Hennweiler lies in the southern Hunsrück. Looming north of the municipality is the Lützelsoon plateau, while to the west lies the Hahnenbach valley. East of the village is found the Kellenbach valley. A few kilometres to the south, the Hunsrück falls off into the Nahe valley. Hennweiler lies roughly 31 km west of the district seat of Bad Kreuznach, 15 km northeast of Idar-Oberstein and a like distance west-northwest of Bad Sobernheim. Hennweiler's municipal area, measuring slightly over 14 km^{2}, is the biggest in the Verbandsgemeinde of Kirn-Land, and more than half of it is wooded. The village's elevation is 374 m above sea level. The village is well linked with its neighbours and the broader highway netweork by three Kreisstraßen.
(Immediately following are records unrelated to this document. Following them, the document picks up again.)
@[simp] theorem loadUses_cons_none (l : List Slot) : loadUses (none :: l) = loadUses l := by
  cases l <;> simp [loadUses]

theorem loadUses_append_none (l : List Slot) : loadUses (l ++ [none]) = loadUses l := by
  induction l with
  | nil => rfl
  | cons x l ih =>
    cases l with
    | nil => simp [loadUses]
    | cons y l => simpa [loadUses] using ih

theorem loadUses_of_empty {l : List Slot} (h : ∀ x ∈ l, x = none) : loadUses l = 0 := by
  induction l with
  | nil => rfl
  | cons x l ih =>
    rw [List.forall_mem_cons] at h
    rw [h.1, loadUses_cons_none, ih h.2]

/-- The STEPs a line takes until it is empty: its first two slots, WB and MEM, are past all stalls. -/
def stepsLeft (l : List Slot) : Nat := occupiedSpan l + loadUses (l.drop 2)

theorem stepsLeft_eq_zero_iff {l : List Slot} : stepsLeft l = 0 ↔ occupiedSpan l = 0 := by
  refine ⟨fun h => (Nat.add_eq_zero_iff.mp h).1, fun h => ?_⟩
  have hempty := occupiedSpan_eq_zero_iff.mp h
  rw [stepsLeft, h, loadUses_of_empty fun x hx => hempty x (List.mem_of_mem_drop hx)]

section Line

variable {w m x d : Slot} {l : List Slot}

theorem stepsLeft_append_none (l : List Slot) : stepsLeft (m :: x :: l ++ [none]) = stepsLeft (m :: x :: l) := by
  simp only [stepsLeft, occupiedSpan_append_none]
  exact congrArg _ (loadUses_append_none l)

/-- Without a hazard in EX and ID the line moves up and has one STEP less to go. -/
theorem stepsLeft_move (hb : behind x d = false) (h : occupiedSpan (w :: m :: x :: d :: l) ≠ 0) :
    stepsLeft (m :: x :: d :: l) + 1 = stepsLeft (w :: m :: x :: d :: l) := by
  simp only [stepsLeft, List.drop_succ_cons, List.drop_zero, loadUses, hb, ← occupiedSpan_tail h]
  simp only [Bool.false_eq_true, if_false]
  omega

/-- A stall opens a gap behind EX: the line keeps its span, and has one stall less to go. -/
theorem stepsLeft_stall (hb : behind x d = true) :
    stepsLeft (m :: x :: none :: d :: l) + 1 = stepsLeft (w :: m :: x :: d :: l) := by
  obtain ⟨i, rfl⟩ : ∃ i, d = some i := by
    cases d with
    | none => simp at hb
    | some i => exact ⟨i, rfl⟩
  have hspan (a b c : Slot) : occupiedSpan (a :: b :: c :: some i :: l) = occupiedSpan (some i :: l) + 3 := by
    have h : occupiedSpan (some i :: l) ≠ 0 := by simp [occupiedSpan_cons_some]
    have h1 := occupiedSpan_cons_of_ne_zero c h
    have h2 := occupiedSpan_cons_of_ne_zero b (l := c :: some i :: l) (by omega)
    have h3 := occupiedSpan_cons_of_ne_zero a (l := b :: c :: some i :: l) (by omega)
    omega
  simp only [stepsLeft, hspan, List.drop_succ_cons, List.drop_zero, loadUses_cons_none]
  simp only [loadUses, hb, if_true]
  omega

end Line

/-! ### The line of a state -/

/-- The slots of WB, MEM, EX, ID and IF, then those of the queue. -/
def State.line (s : State) : List Slot :=
  s.S.WB.map Record.tag :: s.S.MEM.map Record.tag :: s.S.EX.map Record.tag :: s.S.ID.map Record.tag ::
    s.S.IF.map Record.tag :: s.Q.map fun r => some r.tag

theorem quiescent_iff {s : State} : s.Quiescent ↔ occupiedSpan s.line = 0 := by
  rw [occupiedSpan_eq_zero_iff]
  rcases hS : s.S with ⟨IF, ID, EX, MEM, WB⟩
  simp only [State.Quiescent, State.line, hS, Stages.empty, Stages.mk.injEq, List.forall_mem_cons, Option.map_eq_none_iff,
    List.forall_mem_map, reduceCtorEq]
  constructor
  · rintro ⟨hQ, rfl, rfl, rfl, rfl, rfl⟩
    simp [hQ]
  · rintro ⟨rfl, rfl, rfl, rfl, rfl, hQ⟩
    exact ⟨List.eq_nil_iff_forall_not_mem.mpr hQ, rfl, rfl, rfl, rfl, rfl⟩

/-! ### What a STEP does to the line -/

section Step

variable {s t : State}

/-- Without a hazard IF is free for the head of the queue (R109 to R111). -/
theorem advance_move_fetch {x : Option Record} (hd : detect s.S.ID x = false) :
    (advance x s).S.IF = s.Q.head?.map (fun r => Record.fresh r.id r.instr) ∧ (advance x s).Q = s.Q.tail := by
  have hID : (idToEx false s).S.ID = none := by
    cases eID : s.S.ID with
    | none => rw [idToEx_empty _ eID]; exact eID
    | some i => rw [idToEx_move eID]
  have hIF : (ifToId ((idToEx false s).enter .IF)).S.IF = none := by
    cases eIF : s.S.IF with
    | none => rw [ifToId_empty (by simpa using eIF)]; simpa using eIF
    | some f =>
      rw [ifToId_move (s := (idToEx false s).enter .IF) (by simpa using eIF) (idFree_of_not_stalled (.inl hID))]
  rw [advance, hd, count_S, count_Q]
  cases eQ : s.Q with
  | nil =>
    have hQ : (ifToId ((idToEx false s).enter .IF)).Q = [] := by simpa using eQ
    rw [fetch_dry hQ]
    exact ⟨hIF, hQ⟩
  | cons r q =>
    rw [fetch_take (r := r) (q := q) (by simpa using eQ) hIF]
    exact ⟨rfl, rfl⟩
Hennweiler has some 1,400 inhabitants.

===Neighbouring municipalities===
Clockwise from the north, Hennweiler's neighbours are the municipalities of Schlierschied, Kellenbach, Heinzenberg, Oberhausen bei Kirn, Hahnenbach, Sonnschied, Bruschied and Woppenroth. The first and last named municipalities lie in the neighbouring Rhein-Hunsrück-Kreis while Sonnschied, whose boundary with Hennweiler amounts to only a few metres, lies in the neighbouring Birkenfeld district. Hennweiler also comes to within a few metres of the municipality of Brauweiler, but does not actually touch it.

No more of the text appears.